A deep understanding of requirements is the foundation of any good collaboration solution. Requirements are not separate from objectives; rather the opposite - requirements follow from precisely defined objectives. However, this translation is not always straightforward, and it requires some finesse and insight. Too often, requirements address symptoms and not the underlying issues. As I have mentioned before in this blog, Here is a very brief overview of the different requirement clusters identified in the ECOSPACE project (eProfessional Collaboration Space), where I recently participated in the final review (more from this review in a future blog post). ECOSPACE is an Integrated Project funded by the European Commission under the 6FP/IST Programme, Strategic Objective Collaborative Working Environments.
eProfessionals extends the traditional concept of professional in including any type of expert or knowledge worker that depend on ICT environments and tools in their work practices (see project description on AMI Communities or the ECOSPACE project website).
The following high-level requirement clusters (RCs) have been identified by the ECOSPACE project partners as generic requirements for eProfessionals:
RC 1: Activity space – Context-specific subset or representation of a work environment that includes resources, people and tools. Arranges everything that is needed to produce a typical piece of work in a team. This is where you go to produce outputs when objectives are clearly defined. Context-specific means adapted to the task at hand, e.g. smart use of desktop real estate – emphasizing relevant objects and hiding irrelevant ones using semantics or other approaches.
RC 2: Team setup – A simple way to connect people with the right individual competency profiles, help them develop a shared understanding, structure work, get them operational quickly, organize them in a group and link them together with all required connectivity options.

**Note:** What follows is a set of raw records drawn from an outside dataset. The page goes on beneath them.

-- ==== Sys2Proof/Decode.lean ====
section
/-! DEFINITION. Decode: sequencer words and frames to instructions, total and rejecting by name, and the encoder from the same tables (R90 to R112). -/
namespace Sys2Proof

/-- Why an encoding is rejected. -/
inductive Reject
  | zeroWord          -- R109: the all-zero word
  | badMajor          -- R109: a major opcode not listed
  | nonzeroField      -- R109, R7: a field marked zero holds something else
  | reservedCode      -- R109, R106: a reserved code, sub-op or immediate value
  | badOffset         -- R109: a branch offset that is no multiple of 8
  | badAddress        -- R106: a reserved class, or an index or slot outside R90
  | badOpcode         -- R106: an unassigned opcode, or one in the wrong class
  | badCombination    -- R106: fields that do not go together (WellFormed)
deriving DecidableEq, Repr

/-! ### Codes of single fields -/

/-- R60. -/
def tyOfCode (v : BitVec 4) : Option Ty :=
  match v.toNat with
  | 0 => some .i8 | 1 => some .n8 | 2 => some .i16 | 3 => some .n16 | 4 => some .i32 | 5 => some .n32 | 6 => some .i64
  | 7 => some .b32 | 8 => some .f32 | 9 => some .f16 | 10 => some .bf16 | 11 => some .e4m3 | 12 => some .e5m2 | 13 => some .q8
  | 14 => some .q4 | _ => none

/-- R60. -/
def Ty.code : Ty → BitVec 4
  | .i8 => 0 | .n8 => 1 | .i16 => 2 | .n16 => 3 | .i32 => 4 | .n32 => 5 | .i64 => 6 | .b32 => 7 | .f32 => 8 | .f16 => 9
  | .bf16 => 10 | .e4m3 => 11 | .e5m2 => 12 | .q8 => 13 | .q4 => 14

/-- R68. -/
def rmOfCode (v : BitVec 3) : Option Rm :=
  match v.toNat with
  | 0 => some .rne | 1 => some .rtz | 2 => some .rdn | 3 => some .rup | 4 => some .rna | _ => none

/-- R68. -/
def Rm.code : Rm → BitVec 3
  | .rne => 0 | .rtz => 1 | .rdn => 2 | .rup => 3 | .rna => 4

/-- R97. -/
def stopOfCode (v : BitVec 4) : Option StopAct :=
  match v.toNat with
  | 0 => some .forward | 1 => some .drop | 2 => some .raise | 3 => some .lower | _ => none

/-- R97. -/
def StopAct.code : StopAct → BitVec 4
  | .forward => 0 | .drop => 1 | .raise => 2 | .lower => 3

/-- R96. -/
def srcOfCode (v : BitVec 6) : Option Src :=
  let n := v.toNat
  if h : n < 32 then some (.pa ⟨n, h⟩)
  else if h : n - 32 < 16 then some (.sl ⟨n - 32, h⟩)
  else if h : n - 48 < 6 then some (.st ⟨n - 48, h⟩)
  else if n = 0x36 then some .imm
  else if n = 0x37 then some .zero
  else if h : n - 0x38 < 4 then some (.arg ⟨n - 0x38, h⟩)
  else if n = 0x3F then some .unused
  else none

/-- R96. -/
def Src.code : Src → BitVec 6
  | .pa n => BitVec.ofNat 6 n.val
  | .sl n => BitVec.ofNat 6 (32 + n.val)
  | .st n => BitVec.ofNat 6 (48 + n.val)
  | .imm => 0x36
  | .zero => 0x37
  | .arg n => BitVec.ofNat 6 (0x38 + n.val)
  | .unused => 0x3F

/-- R97. -/
def dstOfCode (v : BitVec 7) : Option Dst :=
  let n := v.toNat
  if h : n < 32 then some (.pa ⟨n, h⟩)
  else if h : n - 32 < 16 then some (.sl ⟨n - 32, h⟩)
  else if h : n - 48 < 6 then some (.st ⟨n - 48, h⟩)
  else if n < 0x40 then none
  else if h : n - 0x40 < 8 then some (.q ⟨n - 0x40, h⟩)
  else if n = 0x7F then some .none
  else none

/-- R97. -/
def Dst.code : Dst → BitVec 7
  | .pa n => BitVec.ofNat 7 n.val
  | .sl n => BitVec.ofNat 7 (32 + n.val)
  | .st n => BitVec.ofNat 7 (48 + n.val)
  | .q n => BitVec.ofNat 7 (0x40 + n.val)
  | .none => 0x7F

/-- R98. -/
def psrcOfCode (v : BitVec 6) : Option PSrc :=
  let n := v.toNat
  if h : n < 32 then some (.pp ⟨n, h⟩)
  else if h : n - 32 < 16 then some (.pl ⟨n - 32, h⟩)
  else if h : n - 48 < 6 then some (.ps ⟨n - 48, h⟩)
  else if n = 0x3F then some .none
  else none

RC 3: Knowledge discovery – Identify available and relevant competencies and knowledge resources (documents, files, knowledge objects, ideas, concepts), create competence maps and establish proper links to particular project or community activities.
RC 4: Management overview on work – Management dashboard; gives project managers and innovation / community managers a quick overview of key issues and the status and progress towards objectives.
RC 5: Synchronous communication and collaboration – Seamless integration of synchronous and asynchronous collaboration into the work activities and support for synchronous collaboration processes.
RC 6: Personal work view – Support the self-organisation in the context of the collaborative activities; “myDashboard”, “iDashboard”, “iView” or similar. Highlights and structures relevant resources for each individual according to context and preferences. The key point is that knowledge and information requirements are dynamic and highly context-dependent, and this limits productivity because knowledge workers often have to spend mental capacity (that could otherwise be invested in value-adding activities) on configuring their own workspace to make it suitable for what they are doing. Each “shift” or “transition” between activities with different objectives and process inputs and resources hence forces the worker to focus on the technology and process setup rather than the objectives at hand. And as 1) relevant information in one context or work stream may be very different from what is needed in the next context, and 2) the number of such shifts or transitions can be substantial in any single day, the use of semantic principles and configuration technologies that could semi-automate or simplify the user interface not only in a single context, but across different contexts and work processes, could improve knowledge worker effectiveness and efficiency considerably.
In addition, change management was identified as a cross-cutting requirement:
RC X: Change management – How ICT can enable and support effective change management activities have been identified as a supportive requirement cluster. Some of the change requirements can probably be addressed from within the other clusters, but the point is to keep the required flexibility to stay agile and nimble under changing circumstances. The ICT systems in use should support the processes rather than restricting them.
An important research result from the ECOSPACE project is that although different industrial sectors appear to have similar collaboration requirements on an aggregated level, the manifestation of these requirements in actual collaboration concepts, systems and processes remain highly contextual. Therefore, the technologies developed to address identified collaboration requirements such as e.g. knowledge discovery or activity space, will necessarily have a different configuration or representation for different industrial sectors.
7 comments:
What do you mean by "supportive requirements cluster". Where can I find more information about it?